Isolation of Subcellular Fractions.

A ⁷⁵Se-labeled mouse testis (0.2 g; wild type; 7 months old) was homogenized in 5 vol of ice-cold 0.25 M sucrose/5 mM Tris⋅HCl, pH 7.2/1 mM MgCl₂/1 mM PMSF/5 μg/ml aprotinin/5 μg/ml leupeptin/5 μg/ml pepstatin A. The homogenized solution was separated in four steps as follows: (i) The solution was settled by gravity for 20 min to remove unbroken cells. (ii) The liquid fraction was removed and centrifuged at 1,000 g for 20 min. The pellet was considered as the nuclear fraction. (iii) The remaining supernatant was centrifuged at 10,000 g for 20 min. The pellet was considered as the mitochondrial fraction; and (iv) the remaining supernatant was centrifuged at 105,000 g for 2 h. The pellet was considered as the microsomal fraction and the supernatant as the cytosolic fraction. The nuclear, mitochondrial, and microsomal fractions were washed in the homogenization buffer and recentrifuged twice before use (17). Mouse tissues metabolically labeled with ⁷⁵Se were obtained as described (18).

Gel Filtration.

Mouse testes were homogenized and centrifuged to remove nuclear and mitochondrial fractions as described above. The supernatant containing microsomal and cytosolic fractions (0.8 ml, 4 mg total protein) was applied onto a Superose 6 column (1 × 50 cm, ≈40 ml) that had been equilibrated in 5 mM Tris⋅HCl, pH 7.5/0.25 M sucrose/0.1 M NaCl/1 mM PMSF, followed by elution of proteins in the same solution. TGR was detected in the column fractions by using immunoblot assays. K_av was calculated as K_av = (V_elution − V_void)/(V_total − V_void), where V is the volume, and compared with K_av of standards. The standards used were aldolase (158 kDa), catalase (232 kDa), ferritin (440 kDa), and thyroglobulin (669 kDa). Blue Dextran 2000 was used to determine the column void volume.

Immunoprecipitation.

The rat testes microsomal fraction was sonicated in the solution containing 50 mM Tris⋅HCl, 150 mM NaCl, and 1% IGEPAL CA-630, pH 7.4 (immunoprecipitation buffer).

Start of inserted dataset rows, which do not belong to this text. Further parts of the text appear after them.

-- ==== Sys2Proof/Machine/Ops.lean ====
section
/-! DEFINITION. The operations the commands share: one home for each register, table, queue, ring and line; storing and
broadcasting events; captures; zone evaluation; freeing claims; teardown; answering and admitting requests. -/

namespace Sys2Proof.Machine

/-! ## One home for each piece of state -/

def State.setTimestamp (s : State) (t : Word) : State := { s with timestamp := t }
def State.setChannel (s : State) (c : ChanId) (x : Channel) : State :=
  { s with channels := s.channels.set c x }
def State.setZones (s : State) (z : Vector (Option Zone) 32) : State := { s with zones := z }
def State.setZone (s : State) (z : ZoneId) (x : Option Zone) : State := s.setZones (s.zones.set z x)
def State.setCapture (s : State) (p : PortId) (x : CaptureState) : State :=
  { s with capture := s.capture.set p x }
def State.setCapLevel (s : State) (n : CapId) (x : Bool) : State :=
  { s with capLevels := s.capLevels.set n x }
def State.setQueue (s : State) (p : PortId) (x : EventQueue) : State :=
  { s with queues := s.queues.set p x }
def State.setClaim (s : State) (r : ResId) (x : Option Claim) : State :=
  { s with claims := s.claims.set r x }
def State.setLine (s : State) (k : LineId) (x : OutLine) : State := { s with lines := s.lines.set k x }
def State.setSession (s : State) (p : PortId) (x : Session) : State :=
  { s with sessions := s.sessions.set p x }
def State.setPort (s : State) (p : PortId) (x : Port) : State := { s with ports := s.ports.set p x }
def State.setPending (s : State) (q : List Instr) : State := { s with pending := q }

/-- A table with each of its rows changed in the same way. -/
def mapRows {α : Type} {n : Nat} (f : α → α) (v : Vector α n) : Vector α n :=
  ⟨(v.toList.map f).toArray, by simp⟩

/-- The ports in ascending order. -/
def portIds : List PortId := [0, 1, 2]

/-! ## Event queues (chapter 5) -/

/-- The ATTN_n line re-computed from the condition of R102. -/
def EventQueue.attend (q : EventQueue) (isOpen : Bool) : EventQueue :=
  { q with attn := attnCondition isOpen q.enabled q.records }

/-- A record handed to a queue: appended when there is room (R95), else counted (R96). -/
def EventQueue.store (q : EventQueue) (isOpen : Bool) (r : EventRecord) : EventQueue :=
  if q.records.length < Config.queueSize then
    ({ q with records := q.records ++ [r] } : EventQueue).attend isOpen
  else { q with overflow := satInc q.overflow }

/-- An event posted to one session, with the stamp of the happening (R31). A session that is CLOSED is not a recipient
(R92). -/
def State.post (s : State) (p : PortId) (e : Event) : State :=
  if s.sessions[p].isOpen then s.setQueue p (s.queues[p].store true ⟨e, s.timestamp⟩) else s

/-- An event posted to every open session, or to every open session but one (R92, R94). -/
def State.broadcast (s : State) (except : Option PortId) (e : Event) : State :=
  portIds.foldl (fun t p => if except = some p then t else t.post p e) s

/-- Several events posted to one session in their order (R93). -/
def State.postAll (s : State) (p : PortId) (es : List Event) : State := es.foldl (fun t e => t.post p e) s

/-! ## Captures (chapter 4) -/

/-- A channel's entry in a capture, read at its instant (R68). -/
def State.entryOf (s : State) (c : ChanId) : ChannelEntry :=
  let x := s.channels[c]
  ⟨c, x.state, x.count, x.turns, x.referenced⟩

/-- The entries of a capture, ascending in channel number (R67). -/
def State.entriesOf (s : State) (mask : Byte) : List ChannelEntry :=
  ((List.finRange 8).filter (maskNames mask)).map s.entryOf

/-- A record without its number yet: the number is given at the store (R70). -/
def CaptureState.append (x : CaptureState) (r : CaptureRecord) : CaptureState :=
  { x with ring := x.ring ++ [{ r with seq := x.seqCounter }], seqCounter := x.seqCounter + 1 }

/-- A loss counted, and CAPTURE_LOST when the loss-reported flag was clear (R72, R73). -/
def CaptureState.lose (x : CaptureState) : CaptureState × List Event :=
  let n := satInc x.lost
  ({ x with lost := n, lossReported := true }, if x.lossReported then [] else [.captureLost n])

/-- What a capture does to the ring it meets: the state after, the events posted in their order, and the number given if
it was stored (R71 to R73). -/
def CaptureState.take (x : CaptureState) (r : CaptureRecord) : CaptureState × List Event × Option Half :=
  if x.ring.length < Config.ringSize then (x.append r, [.captureReady x.seqCounter], some x.seqCounter)
  else
    match x.policy with
    | .keepNewest =>
      let (y, es) := ({ x with ring := x.ring.tail } : CaptureState).lose
      (y.append r, es ++ [.captureReady x.seqCounter], some x.seqCounter)
    | .keepOldest =>
      if r.cause = .request then (x, [], none)
      else
        let (y, es) := x.lose
        (y, es, none)

/-- A capture taken into a session's ring at this instant (R69, R71 to R73): the state after, and the number given if it
was stored. -/
def State.takeCapture (s : State) (p : PortId) (cause : CaptureCause) (mask : Byte) : State × Option Half :=
  let (x, es, seq) := s.capture[p].take ⟨0, cause, s.timestamp, mask, s.entriesOf mask⟩
  ((s.setCapture p x).postAll p es, seq)

/-! ## Output lines (chapter 6) -/

/-- A line with a drive set, its pin following (R120). -/
def OutLine.driven (l : OutLine) (d : Drive) : OutLine :=
  { l with drive := d, pin := pinLevel l.polarity l.safe d }

/-- A trigger at a line in PULSE mode starts a pulse or acts on the running one; in the other modes it is discarded
(R123, R126, R127). -/
def OutLine.triggered (l : OutLine) : OutLine :=
  match l.mode, l.timer, l.retrigger with
  | .pulse, none, _ => { l with timer := some l.width.toNat }.driven .active
  | .pulse, some _, .restart => { l with timer := some l.width.toNat }
  | .pulse, some _, .ignore => l
  | .direct, _, _ => l
  | .follow, _, _ => l

/-- The drive of the direct level (R123). -/
def OutLine.directDrive (l : OutLine) : Drive := if l.direct then .active else .inactive

/-- Whether a line's claim entry is held. -/
def State.lineHeld (s : State) (k : LineId) : Bool := s.claims[lineRes k].isSome

/-- A zone is one of a line's following zones, armed and INSIDE (R124). -/
def Zone.shows (z : Zone) (k : LineId) : Bool :=
  z.link == some ⟨k, true⟩ && z.armed && z.state == .inside

/-- The drive a line in FOLLOW mode takes from its following zones (R124). -/
def State.followDrive (s : State) (k : LineId) : Drive :=
  if s.zones.toList.any (fun o => o.any (·.shows k)) then .active else .inactive

/-- A re-computation request: a held line in FOLLOW mode sets its drive from its following zones, any other line ignores
it (R121, R124). -/
def State.recompute (s : State) (k : LineId) : State :=
  if s.lineHeld k ∧ s.lines[k].mode = .follow then s.setLine k (s.lines[k].driven (s.followDrive k)) else s

/-- A trigger handed to a line; a line whose entry is free receives none (R119, R126). -/
def State.trigger (s : State) (k : LineId) : State :=
  if s.lineHeld k then s.setLine k s.lines[k].triggered else s

/-- The re-computation a link asks for when its follow flag is yes (R50). -/
def State.recomputeLink (s : State) (link : Option Link) : State :=
  match link with
  | some l => if l.follow then s.recompute l.line else s
  | none => s

/-! ## Zone evaluation (chapter 3) -/

/-- The width of a window on a modulus channel (R42). -/
def windowWidth (M : Nat) (low high : Int) : Int := (high - low) % (M : Int) + 1

/-- A count inside a window (R41, R42); modulus 0 is a linear channel. -/
def inWindow (M : Nat) (low high p : Int) : Bool :=
  if M = 0 then decide (low ≤ p ∧ p ≤ high)
  else decide ((p - low) % (M : Int) < windowWidth M low high)

/-- The exit condition of a window with hysteresis h (R41, R43). -/
def exitHolds (M : Nat) (low high : Int) (h : Nat) (p : Int) : Bool :=
  if M = 0 then decide (p < low - h ∨ p > high + h)
  else !inWindow M low high p
    && decide ((h : Int) + 1 ≤ (p - high) % (M : Int) ∧ (h : Int) + 1 ≤ (low - p) % (M : Int))

/-- The transitions of a zone on a step (R45). -/
inductive Transition where
  | entry
  | exit
deriving DecidableEq, Repr

/-- The transition a zone makes on a step to a count (R45). -/
def Zone.onStep (z : Zone) (M : Nat) (p : Int) : Option Transition :=
  match z.state with
  | .idle => none
  | .outside => if inWindow M z.low z.high p then some .entry else none
  | .inside => if exitHolds M z.low z.high z.hysteresis p then some .exit else none

/-- A zone after a transition, the entry count taken (R45, R47). -/
def Zone.moved (z : Zone) (t : Transition) : Zone :=
  match t with
  | .entry => { z with state := .inside, entryCount := z.entryCount + 1 }
  | .exit => { z with state := .outside }

/-- The state that a raw evaluation gives (R44). -/
def Zone.rawState (z : Zone) (M : Nat) (p : Int) : ZoneState :=
  if inWindow M z.low z.high p then .inside else .outside

/-- The transition of a slot on a step of a channel: none for a free slot and for a zone of another channel (R45). -/
def slotMove (c : ChanId) (M : Nat) (p : Int) (o : Option Zone) : Option Transition :=
  match o with
  | some z => if z.channel = c then z.onStep M p else none
  | none => none

/-- A slot after the transition the step gives it. -/
def slotMoved (c : ChanId) (M : Nat) (p : Int) (o : Option Zone) : Option Zone :=
  match slotMove c M p o with
  | some t => o.map (·.moved t)
  | none => o

/-- The new state of a slot at a discontinuity of a channel, none when the slot does not change (R51). -/
def slotResync (c : ChanId) (M : Nat) (p : Int) (o : Option Zone) : Option ZoneState :=
  match o with
  | some z => if z.channel = c ∧ z.armed ∧ z.rawState M p ≠ z.state then some (z.rawState M p) else none
  | none => none

/-- A slot after a discontinuity. -/
def slotResynced (c : ChanId) (M : Nat) (p : Int) (o : Option Zone) : Option Zone :=
  match slotResync c M p o with
  | some st => o.map (fun z => { z with state := st })
  | none => o

/-- The slots that an evaluation changes, with what it found, in ascending zone id. -/
def State.slotsWith {α : Type} (s : State) (f : Option Zone → Option α) : List (ZoneId × α) :=
  (List.finRange 32).filterMap fun z => (f s.zones[z]).map fun a => (z, a)

/-- The action set a transition takes (R48). -/
def Zone.actionSet (z : Zone) (t : Transition) : ActionSet :=
  match t with
  | .entry => z.onEnter
  | .exit => z.onExit

/-- The event of a transition (R48). -/
def transitionEvent (t : Transition) (z : ZoneId) (count turns : Int) : Event :=
  match t with
  | .entry => .zoneEnter z count turns
  | .exit => .zoneExit z count turns

/-- The cause of the capture of a transition (R49, R78). -/
def transitionCause (t : Transition) (z : ZoneId) : CaptureCause :=
  match t with
  | .entry => .zoneEnter z
  | .exit => .zoneExit z

/-- The event action (R48). -/
def State.actEvent (s : State) (z : ZoneId) (x : Zone) (t : Transition) : State :=
  if (x.actionSet t).event then
    s.post x.owner (transitionEvent t z s.channels[x.channel].count s.channels[x.channel].turns)
  else s

/-- The capture action (R49). -/
def State.actCapture (s : State) (z : ZoneId) (x : Zone) (t : Transition) : State :=
  if (x.actionSet t).mask = 0 then s
  else (s.takeCapture x.owner (transitionCause t z) (x.actionSet t).mask).1

/-- The link action (R50): the trigger, then the re-computation. -/
def State.actLink (s : State) (x : Zone) (t : Transition) : State :=
  match x.link with
  | none => s
  | some l =>
    let s1 := if (x.actionSet t).trigger then s.trigger l.line else s
    if l.follow then s1.recompute l.line else s1

/-- The actions of one zone's transition, taken whole in the order of R48 to R50. -/
def State.takeActions (s : State) (m : ZoneId × Transition) : State :=
  match s.zones[m.1] with
  | none => s
  | some x => ((s.actEvent m.1 x m.2).actCapture m.1 x m.2).actLink x m.2

/-- The evaluation of a step of a channel whose new count is in place (R45, R46): every state and entry count first, then
the actions zone by zone in ascending zone id. -/
def State.zoneStep (s : State) (c : ChanId) : State :=
  let x := s.channels[c]
  let moves := s.slotsWith (slotMove c x.modulus x.count)
  moves.foldl State.takeActions (s.setZones (mapRows (slotMoved c x.modulus x.count) s.zones))

/-- What one changed zone of a discontinuity gives: ZONE_RESYNC to its owner and the re-computation of its line (R51). -/
def State.resyncZone (s : State) (m : ZoneId × ZoneState) : State :=
  match s.zones[m.1] with
  | none => s
  | some x => (s.post x.owner (.zoneResync m.1 m.2)).recomputeLink x.link

/-- The evaluation of a discontinuity of a channel whose new count is in place (R51, R52). -/
def State.discontinuity (s : State) (c : ChanId) : State :=
  let x := s.channels[c]
  let changes := s.slotsWith (slotResync c x.modulus x.count)
  changes.foldl State.resyncZone (s.setZones (mapRows (slotResynced c x.modulus x.count) s.zones))

/-- Whether any zone, of any owner, names a channel (R20). -/
def State.zonesOn (s : State) (c : ChanId) : Bool := s.zones.toList.any fun o => o.any (·.channel == c)

/-- Whether any zone links to a line (R111). -/
def State.zonesLinked (s : State) (k : LineId) : Bool :=
  s.zones.toList.any fun o => o.any fun z => z.link.any (·.line == k)

/-! ## Claims (chapter 6) -/

/-- The holder of an entry, none when it is free. -/
def State.holder (s : State) (r : ResId) : Option PortId := s.claims[r].map (·.holder)

/-- A freed line's return to its safe level and its defaults (R130, R135). -/
def State.releaseLine (s : State) (r : ResId) : State :=
  match resLine r with
  | some k => s.setLine k (OutLine.defaults s.lines[k].safe)
  | none => s

/-- An entry freed by RELEASE or teardown, with its line and its CLAIM_FREED (R112, R113, R116). -/
def State.freeClaim (s : State) (former : PortId) (r : ResId) : State :=
  ((s.setClaim r none).releaseLine r).broadcast (some former) (.claimFreed r)

/-! ## Teardown (chapter 7) -/

/-- A slot without the zones of a departing session (R62). -/
def withoutOwner (p : PortId) (o : Option Zone) : Option Zone :=
  o.filter fun z => z.owner != p

/-- The freeing of every entry a session holds, in ascending resource id (R116). -/
def State.freeClaims (s : State) (p : PortId) : State :=
  (List.finRange 14).foldl (fun t r => if t.holder r = some p then t.freeClaim p r else t) s

/-- A queue emptied, its overflow count 0 and ATTN_n deasserted; the attention enable stays (R104, R105). -/
def EventQueue.emptied (q : EventQueue) : EventQueue :=
  { q with records := [], overflow := 0, attn := false }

The sonicate was divided into five fractions each containing 500 μg of protein, which were supplemented with either 100 μM H₂O₂, 5 mM DTT, 5 mM NADPH, 5 mM GSH, or water. Each fraction was additionally supplemented with antibodies specific for TGR (4 μg), and the resulting solutions (1 ml each) were rotated for 1.5 h at 4°C. Subsequently, 100 μl of protein A Sepharose was added to each tube and the samples were rotated for an additional hour at 4°C. After a brief centrifugation, the supernatants were removed and concentrated by using Microcon (Millipore) microconcentrators. The pellets were washed four times with 1 ml of the ice-cold immunoprecipitation buffer and used as immunoprecipitate. Both types of samples were subjected to SDS/PAGE analysis under denaturing conditions followed by immunoblot detection with antibodies specific for TGR (19).

Molecular Modeling.

The sybyl 6.6 software package (Tripos Associates, St. Louis) was used to build a molecular model of the TGR homodimer. The homology modeling of the pyridine nucleotide disulfide oxidoreductase and Grx portions of TGR was performed separately by using the composer module of sybyl. The Grx domain was modeled starting with Gly-37. Probable conformations of the nine-residue peptide that linked the TR and Grx portions of TGR were determined by using methods of secondary structure prediction as implemented in sybyl. The conformations were energy-minimized and visually inspected to provide close proximity of the functionally important residues. The homodimer was built from the monomeric chains by superimposing the conservative residues of the active site in the model and the used crystal or NMR structures by using the fit procedure. Energy refinement (500 iterations of energy minimization) was performed with the Kollman all-atom force field and the Kollman charges. The distance-dependent dielectric model (with ɛ equal to 4r) was used for electrostatic energy calculations. The force field parameters and partial atomic charges for the Sec residue were as in ref. 45. The protable module of sybyl was used to assess the quality of the structural model. Approximately 99% of the modeled residues occupied conformationally allowed regions of the Ramachandran plot. Only three cis-peptide bonds were found in the model. Two of them, Val-92–Pro-93 and His-588–Pro-589, were adopted from the template molecules, 1JHB and 1FEC, respectively. The third cis-peptide bond, Gly-612–Cys-613, was necessary to ensure a low-energy conformation of selenosulfide bond formed by the Cys-613–Sec-614 pair in the oxidized state.

Results and Discussion

Cloning and Structural Features of a Mouse Testis TGR.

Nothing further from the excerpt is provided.